theorem answer_readInt : Answer s .readInt (execReadInt s) := by
  refine answer_room (Nat.zero_le _) (by decide) fun hc => ?_
  split
  · exact .wait hc
  · next more hq => exact .fault _ _ hc (.number _ more hq) (by decide)
  · next n more hq =>
    split
    · exact .complete _ hc (.of_frame rfl rfl rfl rfl rfl ⟨nofun, nofun, rfl⟩ rfl)
    · exact .fault _ _ hc (.number _ more hq) (by decide)

theorem answer_readString : Answer s .readString (execReadString s) := by
  refine answer_needTwo rfl (by decide) fun bufLen addr rest hs hc => ?_
  split
  · exact .wait hc
  · next bs more hq =>
    split
    · exact .complete _ hc (.of_frame rfl rfl rfl rfl rfl ⟨nofun, nofun, rfl⟩ (by rw [hs]; rfl))
    · split
      · exact .fault _ _ hc (.text bs more hq) (by decide)
      · next tape hw =>
        obtain ⟨⟨ha, hfit⟩, rfl⟩ := memWrite_eq_some.1 hw
        exact .complete _ hc ⟨rfl, .inl rfl, .inr ⟨_, _, by omega, rfl⟩, by rw [hs]; rfl, .inl rfl,
          .inl ⟨⟨nofun, nofun, rfl⟩, rfl⟩⟩

/-- Every instruction answers as its row of R84 says; later proofs take the answer apart and do not
look at the instruction again. -/
theorem exec_answer (i : Instr) (s : State) : Answer s i (exec i s) := by
  cases i with
  | nop =>
    exact .complete _ (.of_pushes_le (Nat.zero_le _) (by decide))
      (.of_frame rfl rfl rfl rfl rfl ⟨nofun, nofun, rfl⟩ rfl)
  | push imm | const imm => exact answer_pushImmediate imm rfl rfl rfl ⟨nofun, nofun, rfl⟩
  | pop | printInt =>
    exact answer_needOne rfl fun x rest hs hd => .complete _ (.of_pushes_le hd (by decide))
      (.of_frame rfl rfl rfl rfl rfl ⟨nofun, nofun, rfl⟩ (by rw [hs]; rfl))
  | load => exact answer_load
  | store => exact answer_store
  | add | sub | mul | div | mod => exact answer_arith _ rfl rfl rfl ⟨nofun, nofun, rfl⟩
  | call => exact answer_toTarget (st := (s.returnAddress :: ·)) rfl (by decide) fun _ => rfl
  | ret => exact answer_toTarget (st := id) rfl (by decide) fun _ => rfl
  | dup => exact answer_dup
  | swap =>
    exact answer_needTwo rfl (by decide) fun x y rest hs hc => .complete _ hc
      (.of_frame rfl rfl rfl rfl rfl ⟨nofun, nofun, rfl⟩ (by rw [hs]; rfl))
  | cmp =>
    exact answer_needTwo rfl (by decide) fun b a rest hs hc => .complete _ hc
      ⟨rfl, .inl rfl, .inl rfl, by rw [hs]; rfl, .inr (.inl ⟨rfl, a, b, rfl⟩),
        .inl ⟨⟨nofun, nofun, rfl⟩, rfl⟩⟩
  | test =>
    exact answer_needOne rfl fun a rest hs hd => .complete _ (.of_pushes_le hd (by decide))
      ⟨rfl, .inl rfl, .inl rfl, by rw [hs]; rfl, .inr (.inr ⟨rfl, a, rfl⟩),
        .inl ⟨⟨nofun, nofun, rfl⟩, rfl⟩⟩
  | jmp imm | jz imm | jnz imm | jbz imm | jaz imm | jl imm | jle imm | je imm | jne imm | ja imm
  | jae imm => exact answer_jump imm rfl rfl rfl nofun nofun
  | printString => exact answer_printString
  | readInt => exact answer_readInt
  | readString => exact answer_readString
  | halt =>
    exact .complete _ (.of_pushes_le (Nat.zero_le _) (by decide)) ⟨rfl, .inr ⟨_, rfl⟩, .inl rfl, rfl,
      .inl rfl, .inl ⟨⟨nofun, nofun, rfl⟩, rfl⟩⟩

theorem answer_of_exec (h : exec i s = .next t) : Answer s i (.next t) := h ▸ exec_answer i s

end Answer

/-! ### What a step can do -/

/-- `t` is `s` but for its status and its channels, as after a fault, a wait or the end of the tape. -/
structure Untouched (s t : State) : Prop where
  config : t.config = s.config
  tape : t.tape = s.tape
  ip : t.ip = s.ip
  stack : t.stack = s.stack
  flags : t.flags = s.flags

section Step

variable {s t : State} {i : Instr}

theorem untouched_setStatus (st : Status) : Untouched s (s.setStatus st) := ⟨rfl, rfl, rfl, rfl, rfl⟩

theorem FaultBase.untouched {b : State} (hb : FaultBase s i b) (k : FaultKind) :
    Untouched s (b.setStatus (.faulted k)) := by
  cases hb <;> exact ⟨rfl, rfl, rfl, rfl, rfl⟩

★ ★ ★ ★

Goal of the exercise
Lines from the top of the data above through the line containing "store => exact answer_store" must be repeated exactly. All other lines stay out.

Task output
theorem answer_readInt : Answer s .readInt (execReadInt s) := by
  refine answer_room (Nat.zero_le _) (by decide) fun hc => ?_
  split
  · exact .wait hc
  · next more hq => exact .fault _ _ hc (.number _ more hq) (by decide)
  · next n more hq =>
    split
    · exact .complete _ hc (.of_frame rfl rfl rfl rfl rfl ⟨nofun, nofun, rfl⟩ rfl)
    · exact .fault _ _ hc (.number _ more hq) (by decide)

theorem answer_readString : Answer s .readString (execReadString s) := by
  refine answer_needTwo rfl (by decide) fun bufLen addr rest hs hc => ?_
  split
  · exact .wait hc
  · next bs more hq =>
    split
    · exact .complete _ hc (.of_frame rfl rfl rfl rfl rfl ⟨nofun, nofun, rfl⟩ (by rw [hs]; rfl))
    · split
      · exact .fault _ _ hc (.text bs more hq) (by decide)
      · next tape hw =>
        obtain ⟨⟨ha, hfit⟩, rfl⟩ := memWrite_eq_some.1 hw
        exact .complete _ hc ⟨rfl, .inl rfl, .inr ⟨_, _, by omega, rfl⟩, by rw [hs]; rfl, .inl rfl,
          .inl ⟨⟨nofun, nofun, rfl⟩, rfl⟩⟩

/-- Every instruction answers as its row of R84 says; later proofs take the answer apart and do not
look at the instruction again. -/
theorem exec_answer (i : Instr) (s : State) : Answer s i (exec i s) := by
  cases i with
  | nop =>
    exact .complete _ (.of_pushes_le (Nat.zero_le _) (by decide))
      (.of_frame rfl rfl rfl rfl rfl ⟨nofun, nofun, rfl⟩ rfl)
  | push imm | const imm => exact answer_pushImmediate imm rfl rfl rfl ⟨nofun, nofun, rfl⟩
  | pop | printInt =>
    exact answer_needOne rfl fun x rest hs hd => .complete _ (.of_pushes_le hd (by decide))
      (.of_frame rfl rfl rfl rfl rfl ⟨nofun, nofun, rfl⟩ (by rw [hs]; rfl))
  | load => exact answer_load
  | store => exact answer_store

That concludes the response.